We will focus on few-shot prompting to limit the search space. We will then apply a genetic/evolutionary algorithm to compare performance of different few-shot examples and pick the ones that provide the most "lift" of the provided metric.

We'll first create a constructor for our chain that accepts the few-shot examples, letting us re-create the chain with each updated state.
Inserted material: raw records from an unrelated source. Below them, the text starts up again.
-- ==== Sys2Proof/Laws/Motion.lean ====
section
/-! SUPPORT. What MOT can do, whatever follows from an act: it leaves SCV, CHG, STO, the inputs of LDC, the notice clock and the queue of commands alone (06). -/

namespace Sys2Proof.Machine

/-- A change of MOT, OUT, DLU, CWC and the calls that wait. -/
theorem Kept.of_units {s t : State} (h : t = { s with mot := t.mot, out := t.out, dlu := t.dlu, cwc := t.cwc, calls := t.calls }) :
    Kept s t := by
  have hp : ∀ p, t.port p = s.port p := fun p => by rw [h]; cases p <;> rfl
  refine ⟨?_, ?_, ?_, ?_, ?_, ?_, ?_, fun p => ?_⟩
  case refine_8 => rw [hp p]; exact .refl _
  all_goals rw [h]

theorem kept_setAxis (a : Axis) (r : AxisRec) (s : State) : Kept s (s.setAxis a r) := .of_units (by cases a <;> rfl)

theorem kept_mapAxis (a : Axis) (f : AxisRec → AxisRec) (s : State) : Kept s (s.mapAxis a f) := kept_setAxis ..

theorem kept_setSense (o : Option Axis) (s : State) : Kept s (setSense o s) := .of_units rfl

theorem kept_setMark (a : Axis) (v : Bool) (s : State) : Kept s (setMark a v s) := .of_units (by cases a <;> rfl)

theorem kept_setLock (l : LockState) (s : State) : Kept s (setLock l s) := .of_units rfl

theorem kept_raise (k : NoticeKind) (n : Nat) (v : Int) (ps : List Port) (s : State) : Kept s (raise k n v ps s) :=
  (coordinated_raise ..).toKept

theorem kept_requestBridge (a : Axis) (r : BridgeState) (s : State) : Kept s (requestBridge a r s) :=
  .trans (t := s.setBridge a { s.bridge a with requested := r }) (.of_units (by cases a <;> rfl)) (coordinated_applyBridge ..).toKept

theorem kept_release (n : Fin 14) (s : State) : Kept s (release n s) := (coordinated_release ..).toKept

theorem kept_requestLoad (n : Fin 14) (o : Owner) (v : Nat) (t : Tier) (m : Option Nat) (s : State) : Kept s (requestLoad n o v t m s) :=
  (coordinated_requestLoad ..).toKept

theorem kept_startDrive (a : Axis) (d : Dir) (s : State) : Kept s (startDrive a d s) :=
  (kept_mapAxis ..).trans (kept_requestBridge ..)

theorem kept_enterStopping (a : Axis) (c : Continuation) (s : State) : Kept s (enterStopping a c s) :=
  (kept_mapAxis ..).trans (kept_requestBridge ..)

theorem kept_setContinuation (a : Axis) (c : Continuation) (s : State) : Kept s (setContinuation a c s) := kept_mapAxis ..

theorem kept_haltStopping (a : Axis) (c : HaltCause) (s : State) : Kept s (haltStopping a c s) := by
  unfold haltStopping
  split
  · exact kept_setContinuation ..
  · split
    · exact kept_setContinuation ..
    · exact .refl s
  · exact kept_setContinuation ..

theorem kept_haltRunning (a : Axis) (c : HaltCause) (s : State) : Kept s (haltRunning a c s) := by
  unfold haltRunning
  split <;> exact kept_enterStopping ..

theorem kept_waitStopping (a : Axis) (s : State) : Kept s (waitStopping a s) := by
  unfold waitStopping
  split
  · exact kept_setContinuation ..
  · split
    · exact (kept_mapAxis ..).trans (kept_setContinuation ..)
    · exact .refl s
  · exact .refl s

theorem kept_lockPlanEnds (a : Axis) (f : Option MotionFault) (s : State) : Kept s (lockPlanEnds a f s) := by
  unfold lockPlanEnds
  dsimp only
  split
  · exact .refl s
  · refine (kept_setMark a false s).trans ?_
    unfold lockFaults
    exact .trans (.of_units rfl) (kept_raise ..)
  · exact kept_setMark ..
  · split
    · exact ((kept_setMark ..).trans (kept_setLock ..)).trans (kept_raise ..)
    · exact kept_setMark ..

section
variable {k : MotAct → State → State} (hk : ∀ act s, Kept s (k act s))
include hk

theorem kept_handOverBy (s : State) : Kept s (handOverBy k s) := by
  unfold handOverBy
  split
  · exact .refl s
  · split
    · exact hk ..
    · split
      · exact hk ..
      · exact .refl s

theorem kept_waitBy (a : Axis) (s : State) : Kept s (waitBy k a s) := by
  unfold waitBy
  dsimp only
  split
  · exact (kept_mapAxis ..).trans (hk ..)
  · exact kept_mapAxis ..

theorem kept_takeSenseBy (a : Axis) (s : State) : Kept s (takeSenseBy k a s) := by
  unfold takeSenseBy
  dsimp only
  split
  · exact (kept_setSense ..).trans (hk ..)
  · have h : Kept s ((setSense (some a) s).mapAxis a (fun r => { r with state := .waitGrant })) :=
      (kept_setSense ..).trans (kept_mapAxis ..)
    split
    · exact h
    · split
      · exact (h.trans (kept_requestLoad ..)).trans (hk ..)
      · exact h.trans (kept_requestLoad ..)

theorem kept_releaseSenseBy (a : Axis) (s : State) : Kept s (releaseSenseBy k a s) := by
  unfold releaseSenseBy
  split
  · exact (kept_setSense ..).trans (hk ..)
  · exact .refl s

theorem kept_runBy (a : Axis) (s : State) : Kept s (runBy k a s) := by
  unfold runBy
  dsimp only
  split
  · exact .refl s
  · split
    · exact hk ..
    · split
      · split
        · exact ((kept_mapAxis ..).trans (kept_mapAxis ..)).trans (hk ..)
        · exact (kept_mapAxis ..).trans (hk ..)
      · split
        · exact hk ..
        · exact (kept_mapAxis ..).trans (kept_startDrive ..)

theorem kept_idleBy (a : Axis) (why : PlanEnd) (s : State) : Kept s (idleBy k a why s) := by
  unfold idleBy
  dsimp only
  have h := ((((kept_mapAxis a (fun r => r.discard .idle) s).trans (kept_requestBridge a .coast _)).trans
    (kept_release (axisRecord a) _)).trans (kept_releaseSenseBy hk a _)).trans
    (kept_raise why.notice.1 (axisCode a) why.notice.2 (sourcePorts (s.axis a).source) _)
  split
  · exact (h.trans (kept_lockPlanEnds ..)).trans (kept_mapAxis ..)
  · exact h.trans (kept_mapAxis ..)

theorem kept_faultBy (a : Axis) (s : State) : Kept s (faultBy k a s) := by
  unfold faultBy
  dsimp only
  have h := (((kept_mapAxis a (fun r => { r.discard .fault with faultKind := some ((s.axis a).faultKind.getD .obstruction) }) s).trans
    (kept_requestBridge a .coast _)).trans (kept_release (axisRecord a) _)).trans (kept_releaseSenseBy hk a _)
  generalize releaseSenseBy k a _ = s2 at *
  have h4 : Kept s (raise .motionFault (axisCode a) ((s.axis a).faultKind.getD .obstruction).code (sourcePorts (s.axis a).source)
      (if ((s.axis a).faultKind.getD .obstruction).spoilsCount = true then s2.mapAxis a (fun r => { r with known := false }) else s2)) := by
    refine .trans ?_ (kept_raise ..)
    split
    · exact h.trans (kept_mapAxis ..)
    · exact h
  generalize raise .motionFault _ _ _ _ = s4 at *
  have h6 (x : State) (hx : Kept s x) :
      Kept s (match (x.axis a).held with
        | some h => k (.plan a (Plan.single inwardEnd) .auto h none) (x.mapAxis a (fun r => { r with source := none, held := none }))
        | none => x.mapAxis a (fun r => { r with source := none, held := none })) := by
    split
    · exact (hx.trans (kept_mapAxis ..)).trans (hk ..)
    · exact hx.trans (kept_mapAxis ..)
  apply h6
  split
  · exact h4.trans (kept_lockPlanEnds ..)
  · exact h4

theorem kept_lossBy (a : Axis) (s : State) : Kept s (lossBy k a s) := by
  unfold lossBy
  dsimp only
  split
  · split <;> exact kept_enterStopping ..
  · exact kept_waitStopping ..
  · exact kept_haltRunning ..
  · exact kept_haltStopping ..
  · exact hk ..
  · exact hk ..
  · exact hk ..
  · exact .refl s

theorem kept_retierBy (a : Axis) (s : State) : Kept s (retierBy k a s) := by
  unfold retierBy
  dsimp only
  split
  · exact .refl s
  · split
    · exact .refl s
    · split
      · split
        · exact (kept_requestLoad ..).trans (hk ..)
        · exact kept_requestLoad ..
      · split
        · exact (kept_requestLoad ..).trans (hk ..)
        · exact kept_requestLoad ..

theorem kept_planActBy (a : Axis) (s : State) : Kept s (planActBy k a s) := by
  unfold planActBy
  dsimp only
  split
  · exact hk ..
  · exact (kept_mapAxis ..).trans (hk ..)
  · exact (kept_mapAxis ..).trans (hk ..)
  · exact kept_setContinuation ..
  · split
    · exact (kept_mapAxis ..).trans (kept_enterStopping ..)
    · split
      · exact kept_mapAxis ..
      · exact (kept_mapAxis ..).trans (kept_enterStopping ..)
  · exact .refl s

theorem kept_planBy (a : Axis) (p : Plan) (m : Mode) (src : Source) (j : Option Port) (s : State) : Kept s (planBy k a p m src j s) :=
  ((kept_mapAxis ..).trans (kept_planActBy hk ..)).trans (kept_retierBy hk ..)

theorem kept_motAct (act : MotAct) (s : State) : Kept s (motAct k act s) := by
  cases act with
  | handOver => exact kept_handOverBy hk s
  | wait a => exact kept_waitBy hk a s
  | takeSense a => exact kept_takeSenseBy hk a s
  | run a => exact kept_runBy hk a s
  | idle a why => exact kept_idleBy hk a why s
  | fault a => exact kept_faultBy hk a s
  | plan a p m src j => exact kept_planBy hk a p m src j s
  | loss a => exact kept_lossBy hk a s

end

theorem kept_motWithin (d : Nat) (act : MotAct) (s : State) : Kept s (motWithin d act s) := by
  induction d generalizing act s with
  | zero => exact .refl s
  | succ d ih => exact kept_motAct ih act s

/-- An act of MOT with all that follows from it. -/
theorem kept_mot (act : MotAct) (s : State) : Kept s (mot act s) := kept_motWithin 16 act s

theorem kept_takeReport (q : MotReport) (s : State) : Kept s (takeReport q s) := by
  unfold takeReport
  split
  · split
    · exact kept_mot ..
    · exact .refl s
  · exact kept_mot ..

theorem kept_settleWithin (d : Nat) (s : State) : Kept s (settleWithin d s) := by
  induction d generalizing s with
  | zero => exact .of_units rfl
  | succ d ih =>
    unfold settleWithin
    split
    · exact .refl s
    · exact (Kept.trans (.of_units rfl) (kept_takeReport ..)).trans (ih _)

/-- The reports that MOT takes. -/
theorem kept_settle (s : State) : Kept s (settle s) := kept_settleWithin 64 s

theorem settleWithin_settled (d : Nat) (s : State) : (settleWithin d s).Settled := by
  induction d generalizing s with
  | zero => rfl
  | succ d ih =>
    unfold settleWithin
    split
    · assumption
    · exact ih _

/-- After the taking of the reports none waits. -/
theorem settle_settled (s : State) : (settle s).Settled := settleWithin_settled 64 s

/-- With no report waiting there is nothing to take. -/
theorem settle_of_settled {s : State} (h : s.Settled) : settle s = s := by
  unfold settle settleWithin
  rw [h]

/-- The taking of the reports is done once it is done. -/
@[simp] theorem settle_settle (s : State) : settle (settle s) = settle s := settle_of_settled (settle_settled s)

theorem kept_retract (a : Axis) (src : Source) (s : State) : Kept s (retract a src s) := by
  unfold retract
  split
  · exact kept_mapAxis ..
  · exact kept_mot ..

/-! ## What is said of one axis alone -/

theorem OnlyAxis.trans {a : Axis} {s t u : State} (h : OnlyAxis a s t) (k : OnlyAxis a t u) : OnlyAxis a s u where
  mot r := (k.mot r).trans (h.mot r)
  bridges b hb := (k.bridges b hb).trans (h.bridges b hb)
  outputs := ⟨k.outputs.1.trans h.outputs.1, k.outputs.2.1.trans h.outputs.2.1, k.outputs.2.2.trans h.outputs.2.2⟩
  gates g h1 h2 := ⟨(k.gates g h1 h2).1.trans (h.gates g h1 h2).1, (k.gates g h1 h2).2.trans (h.gates g h1 h2).2⟩
  rest := by
    have e1 := h.rest
    have e2 := k.rest
    rw [e2]
    conv => lhs; rw [e1]

theorem onlyAxis_refl (a : Axis) (s : State) : OnlyAxis a s s :=
  ⟨fun _ => rfl, fun _ _ => rfl, ⟨rfl, rfl, rfl⟩, fun _ _ _ => ⟨rfl, rfl⟩, rfl⟩

theorem onlyAxis_setAxis (a : Axis) (r : AxisRec) (s : State) : OnlyAxis a s (s.setAxis a r) :=
  ⟨fun _ => by cases a <;> rfl, fun b _ => by simp, by cases a <;> exact ⟨rfl, rfl, rfl⟩, fun g _ _ => by simp, by cases a <;> rfl⟩

theorem onlyAxis_of_out {a : Axis} {s t : State} (hb : ∀ b, b ≠ a → t.bridge b = s.bridge b)
    (h1 : t.out.target = s.out.target ∧ t.out.level = s.out.level ∧ t.out.timebase = s.out.timebase)
    (hg : ∀ g : Fin 16, g ≠ gateA a → g ≠ gateB a →
      t.out.compare[g.val] = s.out.compare[g.val] ∧ t.out.waiting[g.val] = s.out.waiting[g.val])
    (hr : t = { s with out := t.out }) : OnlyAxis a s t :=
  ⟨fun r => by rw [hr]; cases a <;> rfl, hb, h1, hg, by rw [hr]⟩

theorem onlyAxis_enterBridge (a : Axis) (e : BridgeState) (s : State) : OnlyAxis a s (enterBridge a e s) :=
  onlyAxis_of_out (fun _ hb => enterBridge_bridge_of_ne _ _ hb) (by cases e <;> simp [enterBridge])
    (fun g h1 h2 => by cases e <;> simp [enterBridge, setCompare_compare, setCompare_waiting, h1, h2]) (by cases a <;> cases e <;> rfl)

/-- A request for a bridge touches that bridge and its two outputs (R88). -/
theorem onlyAxis_requestBridge (a : Axis) (r : BridgeState) (s : State) : OnlyAxis a s (requestBridge a r s) := by
  have h0 : OnlyAxis a s (s.setBridge a { s.bridge a with requested := r }) :=
    onlyAxis_of_out (fun _ hb => setBridge_bridge_of_ne _ _ hb) (by simp) (fun g _ _ => by simp) (by cases a <;> rfl)
  unfold requestBridge
  rcases applyBridge_cases (s.setBridge a { s.bridge a with requested := r }) a with h | ⟨e, h⟩
  · rw [h]; exact h0
  · rw [h]; exact h0.trans (onlyAxis_enterBridge ..)

/-- Entry to STOPPING touches one axis and brakes its bridge (R106). -/
theorem onlyAxis_enterStopping (a : Axis) (c : Continuation) (s : State) : OnlyAxis a s (enterStopping a c s) :=
  (onlyAxis_setAxis ..).trans (onlyAxis_requestBridge ..)

/-- A start of the drive touches one axis (R101). -/
theorem onlyAxis_startDrive (a : Axis) (d : Dir) (s : State) : OnlyAxis a s (startDrive a d s) :=
  (onlyAxis_setAxis ..).trans (onlyAxis_requestBridge ..)

/-- The axis record after the entry to STOPPING (R106). -/
theorem enterStopping_axis (a : Axis) (c : Continuation) (s : State) :
    (enterStopping a c s).axis a = { s.axis a with
      state := .stopping, lastPulse := false, continuation := some c, backOff := if c = .backOff then (s.axis a).backOff else none } ∧
    ((enterStopping a c s).bridge a).requested = .brake := by
  refine ⟨?_, (requestBridge_bridge ..).1⟩
  simp [enterStopping]

/-- Entry to STOPPING brings no report. -/
theorem enterStopping_settled (a : Axis) (c : Continuation) {s : State} (h : s.Settled) : (enterStopping a c s).Settled := by
  unfold State.Settled enterStopping at *
  simpa using h

/-! ## A plan for an IDLE axis -/

/-- A plan given to an IDLE axis whose record is OFF, while the sense is held: the axis waits for the sense with it (R99, R100). -/
theorem mot_plan_of_sense_held {a b : Axis} {s : State} (hi : (s.axis a).state = .idle) (hb : s.mot.sense = some b)
    (hl : s.load (axisRecord a) = none) (p : Plan) (m : Mode) (src : Source) (j : Option Port) :
    mot (.plan a p m src j) s = s.setAxis a { s.axis a with
      state := .waitMotor, plan := some p, mode := m, source := some src, jogPort := j, jogLive := m == .jog } := by
  change planBy (motWithin 15) a p m src j s = _
  unfold planBy
  generalize hx : s.mapAxis a _ = x
  have h1 : planActBy (motWithin 15) a x = s.setAxis a { s.axis a with
      state := .waitMotor, plan := some p, mode := m, source := some src, jogPort := j, jogLive := m == .jog } := by
    subst hx
    unfold planActBy
    simp only [mapAxis_eq, setAxis_axis, hi]
    change waitBy (motWithin 14) a _ = _
    unfold waitBy
    simp [hb]
  rw [h1]
  unfold retierBy
  simp [hl]

end Sys2Proof.Machine
end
# We will define how we want our few-shot examples to be formatted
import random
from typing import List, Optional

from langchain_core.runnables import RunnableLambda


def format_example(example: dict):
    inputs = example["input"]
    outputs = example["output"]
    return f"""

Context: {inputs['context']}

Question: {inputs['question']}

Reasoning: {outputs['reasoning']}

Answer: {outputs['is_entailed']}

"""


def format_few_shot(input_: dict, examples: Optional[List[dict]] = None):
    if examples:
        # TODO: make this configurable / bound to the prompt template
        input_["examples"] = (
            "--".join(format_example(e) for i, e in enumerate(examples)) + "--"
        )
    return input_


def create_chain(examples: Optional[List] = None, llm=None):
    llm = llm or ChatOpenAI(model="gpt-3.5-turbo")
    chain = (
        RunnableLambda(format_few_shot).bind(examples=examples)
        | prompt
        | llm
        | StrOutputParser()
        | parse
    ).with_config(tags=["to_train"])
    return chain

Training

Next, we'll define the training utilities.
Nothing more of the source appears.